### [Exercise goal]
From the entries below, transcribe exactly the lines between the line holding "if op = 0xC5 then" and the line holding "if fld w 0 24 = 0 then some (.lpiCore)", inclusive; skip all other lines.

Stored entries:
____
/-- Class 0x9: Swage words. -/
def decodeClass9 (op w : Nat) : Option Instr :=
  if op = 0x91 then
    if fld w 0 12 = 0 ∧ fld w 15 9 = 0 then some (.mres (BitVec.ofNat 3 (w / 2 ^ 12))) else
    none
  else
  if op = 0x92 then
    if fld w 0 24 = 0 then some (.mrel) else
    none
  else
  if op = 0x93 then
    if fld w 15 9 = 0 then some (.cdecl (BitVec.ofNat 3 (w / 2 ^ 12)) (BitVec.ofNat 12 w)) else
    none
  else
  if op = 0x94 then
    if fld w 3 2 = 0 then some (.tld (BitVec.ofNat 4 (w / 2 ^ 20)) (BitVec.ofNat 4 (w / 2 ^ 16)) (BitVec.ofNat 4 (w / 2 ^ 12)) (BitVec.ofNat 3 (w / 2 ^ 9)) (BitVec.ofNat 1 (w / 2 ^ 8)) (BitVec.ofNat 2 (w / 2 ^ 6)) (BitVec.ofNat 1 (w / 2 ^ 5)) (BitVec.ofNat 3 w)) else
    none
  else
  if op = 0x95 then
    if fld w 3 3 = 0 then some (.tst (BitVec.ofNat 4 (w / 2 ^ 20)) (BitVec.ofNat 4 (w / 2 ^ 16)) (BitVec.ofNat 4 (w / 2 ^ 12)) (BitVec.ofNat 3 (w / 2 ^ 9)) (BitVec.ofNat 1 (w / 2 ^ 8)) (BitVec.ofNat 2 (w / 2 ^ 6)) (BitVec.ofNat 3 w)) else
    none
  else
  if op = 0x96 then
    if fld w 3 5 = 0 ∧ fld w 12 8 = 0 then some (.tzero (BitVec.ofNat 4 (w / 2 ^ 20)) (BitVec.ofNat 3 (w / 2 ^ 9)) (BitVec.ofNat 1 (w / 2 ^ 8)) (BitVec.ofNat 3 w)) else
    none
  else
  if op = 0x97 then
    if fld w 3 3 = 0 then some (.tmeta (BitVec.ofNat 4 (w / 2 ^ 20)) (BitVec.ofNat 4 (w / 2 ^ 16)) (BitVec.ofNat 4 (w / 2 ^ 12)) (BitVec.ofNat 3 (w / 2 ^ 9)) (BitVec.ofNat 1 (w / 2 ^ 8)) (BitVec.ofNat 2 (w / 2 ^ 6)) (BitVec.ofNat 3 w)) else
    none
  else
  if op = 0x98 then
    if fld w 3 5 = 0 ∧ fld w 20 4 = 0 then some (.mma (BitVec.ofNat 4 (w / 2 ^ 16)) (BitVec.ofNat 4 (w / 2 ^ 12)) (BitVec.ofNat 3 (w / 2 ^ 9)) (BitVec.ofNat 1 (w / 2 ^ 8)) (BitVec.ofNat 3 w)) else
    none
  else
  if op = 0x99 then
    if fld w 3 5 = 0 then some (.mmas (BitVec.ofNat 4 (w / 2 ^ 20)) (BitVec.ofNat 4 (w / 2 ^ 16)) (BitVec.ofNat 4 (w / 2 ^ 12)) (BitVec.ofNat 3 (w / 2 ^ 9)) (BitVec.ofNat 1 (w / 2 ^ 8)) (BitVec.ofNat 3 w)) else
    none
  else
  if op = 0x9A then
    if fld w 3 5 = 0 ∧ fld w 12 12 = 0 then some (.mswap (BitVec.ofNat 3 (w / 2 ^ 9)) (BitVec.ofNat 1 (w / 2 ^ 8)) (BitVec.ofNat 3 w)) else
    none
  else
  if op = 0x9B then
    if fld w 21 3 = 0 then some (.mdrain (BitVec.ofNat 1 (w / 2 ^ 20)) (BitVec.ofNat 4 (w / 2 ^ 16)) (BitVec.ofNat 4 (w / 2 ^ 12)) (BitVec.ofNat 3 (w / 2 ^ 9)) (BitVec.ofNat 1 (w / 2 ^ 8)) (BitVec.ofNat 3 (w / 2 ^ 5)) (BitVec.ofNat 2 (w / 2 ^ 3)) (BitVec.ofNat 3 w)) else
    none
  else
  if op = 0x9C then
    if fld w 4 4 = 0 ∧ fld w 12 8 = 0 ∧ fld w 21 3 = 0 then some (.mclr (BitVec.ofNat 1 (w / 2 ^ 20)) (BitVec.ofNat 3 (w / 2 ^ 9)) (BitVec.ofNat 1 (w / 2 ^ 8)) (BitVec.ofNat 1 (w / 2 ^ 3)) (BitVec.ofNat 3 w)) else
    none
  else
  if op = 0x9D then
    if fld w 0 12 = 0 ∧ fld w 18 6 = 0 then some (.mstat (BitVec.ofNat 6 (w / 2 ^ 12))) else
    none
  else
  none

/-- Class 0xA: field and ray words. -/
def decodeClassA (op w : Nat) : Option Instr :=
  if op = 0xA1 then
    if fld w 3 2 = 0 then some (.hgf (BitVec.ofNat 6 (w / 2 ^ 18)) (BitVec.ofNat 6 (w / 2 ^ 12)) (BitVec.ofNat 6 (w / 2 ^ 6)) (BitVec.ofNat 1 (w / 2 ^ 5)) (BitVec.ofNat 3 w)) else
    none
  else
  if op = 0xA2 then
    if fld w 3 2 = 0 then some (.hgs (BitVec.ofNat 6 (w / 2 ^ 18)) (BitVec.ofNat 6 (w / 2 ^ 12)) (BitVec.ofNat 6 (w / 2 ^ 6)) (BitVec.ofNat 1 (w / 2 ^ 5)) (BitVec.ofNat 3 w)) else
    none
  else
  if op = 0xA3 then
    some (.hgfold (BitVec.ofNat 6 (w / 2 ^ 18)) (BitVec.ofNat 6 (w / 2 ^ 12)) (BitVec.ofNat 6 (w / 2 ^ 6)) (BitVec.ofNat 6 w))
  else
  if op = 0xA4 then
    if fld w 3 3 = 0 then some (.march (BitVec.ofNat 6 (w / 2 ^ 18)) (BitVec.ofNat 6 (w / 2 ^ 12)) (BitVec.ofNat 6 (w / 2 ^ 6)) (BitVec.ofNat 3 w)) else
    none
  else
  if op = 0xA5 then
    if fld w 3 3 = 0 then some (.tex (BitVec.ofNat 6 (w / 2 ^ 18)) (BitVec.ofNat 6 (w / 2 ^ 12)) (BitVec.ofNat 6 (w / 2 ^ 6)) (BitVec.ofNat 3 w)) else
    none
  else
  if op = 0xA6 then
    if fld w 3 3 = 0 then some (.trace (BitVec.ofNat 6 (w / 2 ^ 18)) (BitVec.ofNat 6 (w / 2 ^ 12)) (BitVec.ofNat 6 (w / 2 ^ 6)) (BitVec.ofNat 3 w)) else
    none
  else
  if op = 0xA7 then
    if fld w 3 9 = 0 then some (.tcontReject (BitVec.ofNat 6 (w / 2 ^ 18)) (BitVec.ofNat 6 (w / 2 ^ 12)) (BitVec.ofNat 3 w)) else
    if fld w 3 9 = 1 then some (.tcontAccept (BitVec.ofNat 6 (w / 2 ^ 18)) (BitVec.ofNat 6 (w / 2 ^ 12)) (BitVec.ofNat 3 w)) else
    if fld w 3 9 = 2 then some (.tcontTerminate (BitVec.ofNat 6 (w / 2 ^ 18)) (BitVec.ofNat 6 (w / 2 ^ 12)) (BitVec.ofNat 3 w)) else
    none
  else
  if op = 0xA8 then
    if fld w 4 14 = 0 then some (.thit (BitVec.ofNat 6 (w / 2 ^ 18)) (BitVec.ofNat 1 (w / 2 ^ 3)) (BitVec.ofNat 3 w)) else
    none
  else
  if op = 0xA9 then
    if fld w 3 21 = 0 then some (.tabort (BitVec.ofNat 3 w)) else
    none
  else
  none

/-- Class 0xB: stream and time words. -/
def decodeClassB (op w : Nat) : Option Instr :=
  if op = 0xB1 then
    if fld w 17 1 = 0 then some (.srd (BitVec.ofNat 6 (w / 2 ^ 18)) (BitVec.ofNat 1 (w / 2 ^ 16)) (BitVec.ofNat 4 (w / 2 ^ 12)) (BitVec.ofNat 6 (w / 2 ^ 6)) (BitVec.ofNat 3 (w / 2 ^ 3)) (BitVec.ofNat 3 w)) else
    none
  else
  if op = 0xB2 then
    if fld w 16 2 = 0 ∧ fld w 22 2 = 0 then some (.srdt (BitVec.ofNat 4 (w / 2 ^ 18)) (BitVec.ofNat 4 (w / 2 ^ 12)) (BitVec.ofNat 6 (w / 2 ^ 6)) (BitVec.ofNat 3 (w / 2 ^ 3)) (BitVec.ofNat 3 w)) else
    none
  else
  if op = 0xB3 then
    if fld w 3 3 = 0 ∧ fld w 17 1 = 0 then some (.swr (BitVec.ofNat 6 (w / 2 ^ 18)) (BitVec.ofNat 1 (w / 2 ^ 16)) (BitVec.ofNat 4 (w / 2 ^ 12)) (BitVec.ofNat 6 (w / 2 ^ 6)) (BitVec.ofNat 3 w)) else
    none
  else
  if op = 0xB4 then
    if fld w 3 3 = 0 ∧ fld w 10 2 = 0 ∧ fld w 16 8 = 0 then some (.sinh (BitVec.ofNat 4 (w / 2 ^ 12)) (BitVec.ofNat 4 (w / 2 ^ 6)) (BitVec.ofNat 3 w)) else
    if fld w 3 3 = 1 ∧ fld w 10 2 = 0 ∧ fld w 16 2 = 0 then some (.sinhOffset (BitVec.ofNat 6 (w / 2 ^ 18)) (BitVec.ofNat 4 (w / 2 ^ 12)) (BitVec.ofNat 4 (w / 2 ^ 6)) (BitVec.ofNat 3 w)) else
    none
  else
  if op = 0xB5 then
    if fld w 6 6 = 0 ∧ fld w 16 2 = 0 then some (.sts (BitVec.ofNat 6 (w / 2 ^ 18)) (BitVec.ofNat 4 (w / 2 ^ 12)) (BitVec.ofNat 3 (w / 2 ^ 3)) (BitVec.ofNat 3 w)) else
    none
  else
  if op = 0xB6 then
    if fld w 6 6 = 0 ∧ fld w 16 2 = 0 then some (.sstat (BitVec.ofNat 6 (w / 2 ^ 18)) (BitVec.ofNat 4 (w / 2 ^ 12)) (BitVec.ofNat 3 (w / 2 ^ 3)) (BitVec.ofNat 3 w)) else
    none
  else
  if op = 0xB7 then
    if fld w 3 9 = 0 ∧ fld w 16 8 = 0 then some (.sflushLine (BitVec.ofNat 4 (w / 2 ^ 12)) (BitVec.ofNat 3 w)) else
    if fld w 3 9 = 1 ∧ fld w 16 8 = 0 then some (.sflushFrame (BitVec.ofNat 4 (w / 2 ^ 12)) (BitVec.ofNat 3 w)) else
    none
  else
  if op = 0xB8 then
    if fld w 0 12 = 0 ∧ fld w 18 6 = 0 then some (.time (BitVec.ofNat 6 (w / 2 ^ 12))) else
    none
  else
  if op = 0xB9 then
    if fld w 0 12 = 0 ∧ fld w 18 6 = 0 then some (.sleepu (BitVec.ofNat 6 (w / 2 ^ 12))) else
    none
  else
  none

/-- Class 0xC: launch and collective words. -/
def decodeClassC (op w : Nat) : Option Instr :=
  if op = 0xC1 then
    if fld w 3 9 = 0 ∧ fld w 21 3 = 0 then some (.launch (BitVec.ofNat 3 (w / 2 ^ 18)) (BitVec.ofNat 6 (w / 2 ^ 12)) (BitVec.ofNat 3 w)) else
    if fld w 3 9 = 1 ∧ fld w 21 3 = 0 then some (.launchTail (BitVec.ofNat 3 (w / 2 ^ 18)) (BitVec.ofNat 6 (w / 2 ^ 12)) (BitVec.ofNat 3 w)) else
    none
  else
  if op = 0xC2 then
    if fld w 3 21 = 0 then some (.publish (BitVec.ofNat 3 w)) else
    none
  else
  if op = 0xC3 then
    if fld w 3 9 = 0 ∧ fld w 21 3 = 0 then some (.cprog (BitVec.ofNat 3 (w / 2 ^ 18)) (BitVec.ofNat 6 (w / 2 ^ 12)) (BitVec.ofNat 3 w)) else
    none
  else
  if op = 0xC4 then
    if fld w 3 3 = 0 ∧ fld w 11 1 = 0 ∧ fld w 21 3 = 0 then some (.ctrigArm (BitVec.ofNat 3 (w / 2 ^ 18)) (BitVec.ofNat 6 (w / 2 ^ 12)) (BitVec.ofNat 5 (w / 2 ^ 6)) (BitVec.ofNat 3 w)) else
    if fld w 3 3 = 1 ∧ fld w 11 7 = 0 ∧ fld w 21 3 = 0 then some (.ctrigDisarm (BitVec.ofNat 3 (w / 2 ^ 18)) (BitVec.ofNat 5 (w / 2 ^ 6)) (BitVec.ofNat 3 w)) else
    none
  else
  if op = 0xC5 then
    if fld w 3 3 = 0 ∧ fld w 9 3 = 0 then some (.cctrAdd (BitVec.ofNat 6 (w / 2 ^ 18)) (BitVec.ofNat 6 (w / 2 ^ 12)) (BitVec.ofNat 3 (w / 2 ^ 6)) (BitVec.ofNat 3 w)) else
    if fld w 3 3 = 1 ∧ fld w 9 3 = 0 then some (.cctrSet (BitVec.ofNat 6 (w / 2 ^ 18)) (BitVec.ofNat 6 (w / 2 ^ 12)) (BitVec.ofNat 3 (w / 2 ^ 6)) (BitVec.ofNat 3 w)) else
    if fld w 3 3 = 2 ∧ fld w 9 9 = 0 then some (.cctrRead (BitVec.ofNat 6 (w / 2 ^ 18)) (BitVec.ofNat 3 (w / 2 ^ 6)) (BitVec.ofNat 3 w)) else
    none
  else
  if op = 0xC6 then
    if fld w 10 2 = 0 then some (.tbar (BitVec.ofNat 6 (w / 2 ^ 18)) (BitVec.ofNat 6 (w / 2 ^ 12)) (BitVec.ofNat 4 (w / 2 ^ 6)) (BitVec.ofNat 3 (w / 2 ^ 3)) (BitVec.ofNat 3 w)) else
    none
  else
  none

/-- Class 0xD: system words. -/
def decodeClassD (op w : Nat) : Option Instr :=
  if op = 0xD1 then
    if fld w 0 24 = 0 then some (.idemb) else
    none
  else
  if op = 0xD2 then
    if fld w 0 24 = 0 then some (.ideme) else
    none
  else
  if op = 0xD3 then
    if fld w 2 10 = 0 ∧ fld w 18 6 = 0 then some (.tlbw (BitVec.ofNat 6 (w / 2 ^ 12)) (BitVec.ofNat 2 w)) else
    none
  else
  if op = 0xD4 then
    if fld w 0 12 = 0 ∧ fld w 18 6 = 0 then some (.tlbiVaCore (BitVec.ofNat 6 (w / 2 ^ 12))) else
    if fld w 0 12 = 0 ∧ fld w 18 6 = 1 then some (.tlbiVaAll (BitVec.ofNat 6 (w / 2 ^ 12))) else
    if fld w 0 24 = 524288 then some (.tlbiCtxCore) else
    if fld w 0 24 = 786432 then some (.tlbiCtxAll) else
    none
  else
  if op = 0xD5 then
    if fld w 0 24 = 0 then some (.lpiCore) else
    if fld w 0 24 = 262144 then some (.lpiAll) else
    none
  else
  if op = 0xD6 then
    if fld w 0 24 = 0 then some (.walkd) else
    none
  else
  if op = 0xD7 then
    if fld w 12 12 = 0 then some (.trap (BitVec.ofNat 12 w)) else
    none
  else
  if op = 0xD8 then
    if fld w 0 24 = 0 then some (.rtt) else
    none
  else
  if op = 0xD9 then
    if fld w 12 12 = 0 then some (.snap (BitVec.ofNat 12 w)) else
    none
  else
  if op = 0xDA then
    if fld w 12 12 = 0 then some (.brk (BitVec.ofNat 12 w)) else
    none
  else
  none

/-- Class 0xE: prefix words. -/
def decodeClassE (op w : Nat) : Option Instr :=
  if op = 0xE1 then
    some (.hintImm (BitVec.ofNat 24 w))
  else
  if op = 0xE2 then
    if fld w 0 3 = 0 then some (.hintPref (BitVec.ofNat 6 (w / 2 ^ 18)) (BitVec.ofNat 6 (w / 2 ^ 12)) (BitVec.ofNat 6 (w / 2 ^ 6)) (BitVec.ofNat 3 (w / 2 ^ 3))) else
    none
  else
  if op = 0xE3 then
    if fld w 6 18 = 0 then some (.hintRnd (BitVec.ofNat 3 (w / 2 ^ 3)) (BitVec.ofNat 1 (w / 2 ^ 2)) (BitVec.ofNat 1 (w / 2 ^ 1)) (BitVec.ofNat 1 w)) else
    none
  else
  if op = 0xE4 then
    if fld w 0 16 = 0 then some (.hintSched (BitVec.ofNat 4 (w / 2 ^ 20)) (BitVec.ofNat 3 (w / 2 ^ 17)) (BitVec.ofNat 1 (w / 2 ^ 16))) else
    none
  else
  if op = 0xE5 then
    if fld w 0 6 = 0 then some (.rep (BitVec.ofNat 6 (w / 2 ^ 18)) (BitVec.ofNat 3 (w / 2 ^ 15)) (BitVec.ofNat 3 (w / 2 ^ 12)) (BitVec.ofNat 3 (w / 2 ^ 9)) (BitVec.ofNat 3 (w / 2 ^ 6))) else
    none
  else
  none

/-- The instruction a word holds. -/
def decodeWord (w : Nat) : Option Instr :=
  let op := fld w 24 8
  if op / 16 = 0 then decodeClass0 op w else
  if op / 16 = 1 then decodeClass1 op w else
  if op / 16 = 2 then decodeClass2 op w else
  if op / 16 = 3 then decodeClass3 op w else
  if op / 16 = 4 then decodeClass4 op w else
  if op / 16 = 5 then decodeClass5 op w else
  if op / 16 = 6 then decodeClass6 op w else
  if op / 16 = 7 then decodeClass7 op w else
  if op / 16 = 8 then decodeClass8 op w else
  if op / 16 = 9 then decodeClass9 op w else
  if op / 16 = 10 then decodeClassA op w else
  if op / 16 = 11 then decodeClassB op w else
  if op / 16 = 12 then decodeClassC op w else
  if op / 16 = 13 then decodeClassD op w else
  if op / 16 = 14 then decodeClassE op w else
  none

/-- Whether the map of R73 assigns an opcode: in class C the low nibbles 1 to a last one. -/
def opAssigned (op : Nat) : Bool :=
  let last : List Nat := [15, 15, 15, 3, 14, 15, 15, 12, 7, 13, 9, 9, 6, 10, 5, 0]
  1 ≤ op % 16 && op % 16 ≤ last.getD (op / 16) 0

/-- The instruction at the head of a byte string (R69): the word is stored little-endian. -/
def decode (bs : List Byte) : Except DecodeError Instr :=
  match bs with
  | b0 :: b1 :: b2 :: b3 :: _ =>
    let w := Machine.leNat [b0, b1, b2, b3]
    match decodeWord w with
    | some i => .ok i
    | none => if opAssigned (fld w 24 8) then .error (.reservedField (fld w 24 8)) else .error (.unassignedOpcode (fld w 24 8))
  | _ => .error .truncated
____
### [Answer section]
  if op = 0xC5 then
    if fld w 3 3 = 0 ∧ fld w 9 3 = 0 then some (.cctrAdd (BitVec.ofNat 6 (w / 2 ^ 18)) (BitVec.ofNat 6 (w / 2 ^ 12)) (BitVec.ofNat 3 (w / 2 ^ 6)) (BitVec.ofNat 3 w)) else
    if fld w 3 3 = 1 ∧ fld w 9 3 = 0 then some (.cctrSet (BitVec.ofNat 6 (w / 2 ^ 18)) (BitVec.ofNat 6 (w / 2 ^ 12)) (BitVec.ofNat 3 (w / 2 ^ 6)) (BitVec.ofNat 3 w)) else
    if fld w 3 3 = 2 ∧ fld w 9 9 = 0 then some (.cctrRead (BitVec.ofNat 6 (w / 2 ^ 18)) (BitVec.ofNat 3 (w / 2 ^ 6)) (BitVec.ofNat 3 w)) else
    none
  else
  if op = 0xC6 then
    if fld w 10 2 = 0 then some (.tbar (BitVec.ofNat 6 (w / 2 ^ 18)) (BitVec.ofNat 6 (w / 2 ^ 12)) (BitVec.ofNat 4 (w / 2 ^ 6)) (BitVec.ofNat 3 (w / 2 ^ 3)) (BitVec.ofNat 3 w)) else
    none
  else
  none

/-- Class 0xD: system words. -/
def decodeClassD (op w : Nat) : Option Instr :=
  if op = 0xD1 then
    if fld w 0 24 = 0 then some (.idemb) else
    none
  else
  if op = 0xD2 then
    if fld w 0 24 = 0 then some (.ideme) else
    none
  else
  if op = 0xD3 then
    if fld w 2 10 = 0 ∧ fld w 18 6 = 0 then some (.tlbw (BitVec.ofNat 6 (w / 2 ^ 12)) (BitVec.ofNat 2 w)) else
    none
  else
  if op = 0xD4 then
    if fld w 0 12 = 0 ∧ fld w 18 6 = 0 then some (.tlbiVaCore (BitVec.ofNat 6 (w / 2 ^ 12))) else
    if fld w 0 12 = 0 ∧ fld w 18 6 = 1 then some (.tlbiVaAll (BitVec.ofNat 6 (w / 2 ^ 12))) else
    if fld w 0 24 = 524288 then some (.tlbiCtxCore) else
    if fld w 0 24 = 786432 then some (.tlbiCtxAll) else
    none
  else
  if op = 0xD5 then
    if fld w 0 24 = 0 then some (.lpiCore) else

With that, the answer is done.